Exercise directions:
Write out the stretch of lines below that begins at the line with "rwa [Nat.sub_add_cancel h1] at h" and ends at the line with "theorem toInt_sext32_ofNat (x", including both, exactly as given and nothing more.

Source records:
--------
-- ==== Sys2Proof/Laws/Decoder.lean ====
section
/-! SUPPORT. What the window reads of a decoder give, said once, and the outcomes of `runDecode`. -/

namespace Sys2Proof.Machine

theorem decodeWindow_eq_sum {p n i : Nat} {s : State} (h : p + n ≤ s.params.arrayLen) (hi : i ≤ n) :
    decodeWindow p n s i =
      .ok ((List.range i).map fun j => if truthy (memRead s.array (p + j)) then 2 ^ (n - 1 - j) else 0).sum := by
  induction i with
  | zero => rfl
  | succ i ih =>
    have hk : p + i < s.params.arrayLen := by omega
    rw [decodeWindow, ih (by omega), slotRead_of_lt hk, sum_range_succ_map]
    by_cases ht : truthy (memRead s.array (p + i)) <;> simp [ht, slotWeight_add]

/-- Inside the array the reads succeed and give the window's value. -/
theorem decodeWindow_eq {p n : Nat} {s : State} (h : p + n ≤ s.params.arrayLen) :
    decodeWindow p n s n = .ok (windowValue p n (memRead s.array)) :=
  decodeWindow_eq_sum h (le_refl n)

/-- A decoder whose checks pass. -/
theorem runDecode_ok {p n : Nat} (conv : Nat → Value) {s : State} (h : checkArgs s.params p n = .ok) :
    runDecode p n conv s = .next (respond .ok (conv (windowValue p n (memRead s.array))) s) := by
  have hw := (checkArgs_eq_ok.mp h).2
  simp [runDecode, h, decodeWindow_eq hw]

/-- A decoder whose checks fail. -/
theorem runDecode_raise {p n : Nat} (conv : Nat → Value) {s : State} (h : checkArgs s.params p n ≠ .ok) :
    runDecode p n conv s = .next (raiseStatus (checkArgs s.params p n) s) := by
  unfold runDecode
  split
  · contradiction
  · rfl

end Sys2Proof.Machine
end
--------
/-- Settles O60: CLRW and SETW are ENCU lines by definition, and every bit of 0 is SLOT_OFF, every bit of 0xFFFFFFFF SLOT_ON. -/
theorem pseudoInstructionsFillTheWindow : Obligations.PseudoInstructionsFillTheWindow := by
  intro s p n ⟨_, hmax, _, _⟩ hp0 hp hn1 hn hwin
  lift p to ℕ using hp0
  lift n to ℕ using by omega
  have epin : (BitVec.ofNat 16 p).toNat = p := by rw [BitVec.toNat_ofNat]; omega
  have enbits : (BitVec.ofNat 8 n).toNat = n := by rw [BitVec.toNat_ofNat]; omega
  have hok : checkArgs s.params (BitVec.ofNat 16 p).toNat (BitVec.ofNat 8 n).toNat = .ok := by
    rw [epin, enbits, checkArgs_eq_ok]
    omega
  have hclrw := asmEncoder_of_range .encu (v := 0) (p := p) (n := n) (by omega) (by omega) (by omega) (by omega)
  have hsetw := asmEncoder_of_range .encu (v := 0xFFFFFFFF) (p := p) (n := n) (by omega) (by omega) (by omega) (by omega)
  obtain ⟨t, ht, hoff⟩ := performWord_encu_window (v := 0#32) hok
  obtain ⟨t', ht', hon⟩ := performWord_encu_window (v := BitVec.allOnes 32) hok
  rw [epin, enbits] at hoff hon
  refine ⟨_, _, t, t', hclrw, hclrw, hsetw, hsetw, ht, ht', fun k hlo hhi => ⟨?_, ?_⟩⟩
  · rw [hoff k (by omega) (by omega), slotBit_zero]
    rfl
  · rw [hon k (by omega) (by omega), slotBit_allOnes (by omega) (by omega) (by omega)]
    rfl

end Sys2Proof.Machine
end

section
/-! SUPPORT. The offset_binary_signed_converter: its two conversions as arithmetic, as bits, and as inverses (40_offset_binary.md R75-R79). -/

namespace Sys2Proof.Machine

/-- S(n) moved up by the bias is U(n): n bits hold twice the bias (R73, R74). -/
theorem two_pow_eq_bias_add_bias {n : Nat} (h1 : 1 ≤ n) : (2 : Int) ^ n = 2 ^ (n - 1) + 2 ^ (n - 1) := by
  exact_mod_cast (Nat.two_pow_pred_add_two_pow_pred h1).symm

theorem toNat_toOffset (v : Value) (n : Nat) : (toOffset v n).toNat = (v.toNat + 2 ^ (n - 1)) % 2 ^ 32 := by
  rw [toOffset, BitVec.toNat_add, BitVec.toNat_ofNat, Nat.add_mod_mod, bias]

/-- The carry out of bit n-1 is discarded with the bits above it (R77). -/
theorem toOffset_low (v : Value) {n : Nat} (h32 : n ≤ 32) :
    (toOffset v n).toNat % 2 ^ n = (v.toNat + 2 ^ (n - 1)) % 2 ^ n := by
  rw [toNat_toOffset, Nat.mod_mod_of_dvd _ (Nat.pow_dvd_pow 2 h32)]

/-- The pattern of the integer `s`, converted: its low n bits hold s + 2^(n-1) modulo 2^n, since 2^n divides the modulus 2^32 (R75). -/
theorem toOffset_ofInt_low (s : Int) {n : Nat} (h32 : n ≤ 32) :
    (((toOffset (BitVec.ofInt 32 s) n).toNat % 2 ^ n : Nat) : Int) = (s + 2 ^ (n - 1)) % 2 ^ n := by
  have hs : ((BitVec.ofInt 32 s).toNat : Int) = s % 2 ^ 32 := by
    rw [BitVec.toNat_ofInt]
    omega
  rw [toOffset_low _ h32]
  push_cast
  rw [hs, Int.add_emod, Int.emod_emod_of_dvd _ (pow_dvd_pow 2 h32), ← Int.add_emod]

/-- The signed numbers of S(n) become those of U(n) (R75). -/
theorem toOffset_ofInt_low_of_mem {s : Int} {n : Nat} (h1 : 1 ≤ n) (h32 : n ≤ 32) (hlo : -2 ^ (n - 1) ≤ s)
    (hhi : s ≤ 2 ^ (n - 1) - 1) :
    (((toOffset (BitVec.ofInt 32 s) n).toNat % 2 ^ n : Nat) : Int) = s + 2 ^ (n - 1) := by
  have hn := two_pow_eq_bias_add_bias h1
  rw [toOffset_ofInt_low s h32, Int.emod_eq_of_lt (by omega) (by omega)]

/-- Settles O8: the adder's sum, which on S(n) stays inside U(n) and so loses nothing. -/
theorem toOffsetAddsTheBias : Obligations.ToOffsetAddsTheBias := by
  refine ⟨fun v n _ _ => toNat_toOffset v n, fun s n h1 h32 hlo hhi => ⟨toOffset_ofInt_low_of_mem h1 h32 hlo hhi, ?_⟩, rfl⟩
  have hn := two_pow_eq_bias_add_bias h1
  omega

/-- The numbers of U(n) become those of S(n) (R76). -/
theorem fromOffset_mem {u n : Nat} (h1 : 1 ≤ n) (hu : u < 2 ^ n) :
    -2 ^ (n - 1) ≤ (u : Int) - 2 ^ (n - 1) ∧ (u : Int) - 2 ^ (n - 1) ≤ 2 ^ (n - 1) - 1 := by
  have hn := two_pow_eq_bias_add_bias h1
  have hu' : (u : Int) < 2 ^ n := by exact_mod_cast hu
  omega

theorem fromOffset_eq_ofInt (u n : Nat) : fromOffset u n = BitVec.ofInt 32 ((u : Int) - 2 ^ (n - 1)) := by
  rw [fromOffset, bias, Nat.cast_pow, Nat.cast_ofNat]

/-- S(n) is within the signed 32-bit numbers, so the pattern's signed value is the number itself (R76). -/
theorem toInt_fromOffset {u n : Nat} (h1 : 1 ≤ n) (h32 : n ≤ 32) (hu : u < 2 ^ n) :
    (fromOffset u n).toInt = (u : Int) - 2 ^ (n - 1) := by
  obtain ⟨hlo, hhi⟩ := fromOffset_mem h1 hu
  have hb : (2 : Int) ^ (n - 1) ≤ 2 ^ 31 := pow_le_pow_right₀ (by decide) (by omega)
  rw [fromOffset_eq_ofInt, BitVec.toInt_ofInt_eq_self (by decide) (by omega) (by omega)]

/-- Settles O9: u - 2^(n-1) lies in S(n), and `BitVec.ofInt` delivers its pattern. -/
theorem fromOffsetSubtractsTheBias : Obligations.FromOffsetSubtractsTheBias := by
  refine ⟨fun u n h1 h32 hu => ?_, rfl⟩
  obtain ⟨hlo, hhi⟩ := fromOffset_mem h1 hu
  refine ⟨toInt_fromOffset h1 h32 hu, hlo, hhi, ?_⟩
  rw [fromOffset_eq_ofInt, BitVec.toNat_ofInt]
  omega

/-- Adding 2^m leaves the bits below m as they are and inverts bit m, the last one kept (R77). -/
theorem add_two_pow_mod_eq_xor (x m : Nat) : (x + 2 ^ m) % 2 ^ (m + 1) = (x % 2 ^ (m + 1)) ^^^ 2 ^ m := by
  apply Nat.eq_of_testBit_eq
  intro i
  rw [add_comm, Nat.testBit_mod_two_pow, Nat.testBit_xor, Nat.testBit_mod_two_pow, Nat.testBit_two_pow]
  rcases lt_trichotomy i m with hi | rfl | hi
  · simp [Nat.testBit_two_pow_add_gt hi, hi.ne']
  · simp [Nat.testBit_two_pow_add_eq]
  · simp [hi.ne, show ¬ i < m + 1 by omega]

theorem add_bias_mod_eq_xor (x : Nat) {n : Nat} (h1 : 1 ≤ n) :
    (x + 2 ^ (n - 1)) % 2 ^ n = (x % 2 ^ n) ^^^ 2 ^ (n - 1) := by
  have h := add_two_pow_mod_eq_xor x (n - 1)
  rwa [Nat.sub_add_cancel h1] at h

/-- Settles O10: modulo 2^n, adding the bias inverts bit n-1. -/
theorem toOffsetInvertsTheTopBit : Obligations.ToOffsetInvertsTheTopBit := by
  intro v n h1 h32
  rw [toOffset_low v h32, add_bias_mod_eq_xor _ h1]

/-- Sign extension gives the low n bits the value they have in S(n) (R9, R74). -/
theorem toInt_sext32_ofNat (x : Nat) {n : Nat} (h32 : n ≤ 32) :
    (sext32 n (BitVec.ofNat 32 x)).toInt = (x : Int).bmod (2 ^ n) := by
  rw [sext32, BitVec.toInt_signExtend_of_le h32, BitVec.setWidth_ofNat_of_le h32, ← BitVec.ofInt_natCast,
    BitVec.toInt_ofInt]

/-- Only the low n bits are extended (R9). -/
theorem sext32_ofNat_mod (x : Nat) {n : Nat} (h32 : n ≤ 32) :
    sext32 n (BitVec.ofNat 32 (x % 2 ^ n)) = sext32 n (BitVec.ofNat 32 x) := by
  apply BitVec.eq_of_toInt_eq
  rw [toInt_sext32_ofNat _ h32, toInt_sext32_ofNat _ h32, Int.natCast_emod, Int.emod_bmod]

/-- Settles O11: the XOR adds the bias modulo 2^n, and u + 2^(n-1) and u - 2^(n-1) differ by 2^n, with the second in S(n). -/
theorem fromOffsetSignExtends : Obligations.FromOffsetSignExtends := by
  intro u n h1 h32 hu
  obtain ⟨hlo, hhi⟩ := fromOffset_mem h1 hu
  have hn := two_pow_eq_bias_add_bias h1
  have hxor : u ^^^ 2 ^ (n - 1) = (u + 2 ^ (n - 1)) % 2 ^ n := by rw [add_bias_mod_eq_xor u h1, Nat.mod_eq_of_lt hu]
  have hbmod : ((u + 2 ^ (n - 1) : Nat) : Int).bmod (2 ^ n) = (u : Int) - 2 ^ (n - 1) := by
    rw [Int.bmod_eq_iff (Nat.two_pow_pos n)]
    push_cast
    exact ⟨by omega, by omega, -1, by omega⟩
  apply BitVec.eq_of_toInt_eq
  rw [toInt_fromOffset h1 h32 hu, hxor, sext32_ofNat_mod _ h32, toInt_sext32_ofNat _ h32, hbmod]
--------
Answer section:
  rwa [Nat.sub_add_cancel h1] at h

/-- Settles O10: modulo 2^n, adding the bias inverts bit n-1. -/
theorem toOffsetInvertsTheTopBit : Obligations.ToOffsetInvertsTheTopBit := by
  intro v n h1 h32
  rw [toOffset_low v h32, add_bias_mod_eq_xor _ h1]

/-- Sign extension gives the low n bits the value they have in S(n) (R9, R74). -/
theorem toInt_sext32_ofNat (x : Nat) {n : Nat} (h32 : n ≤ 32) :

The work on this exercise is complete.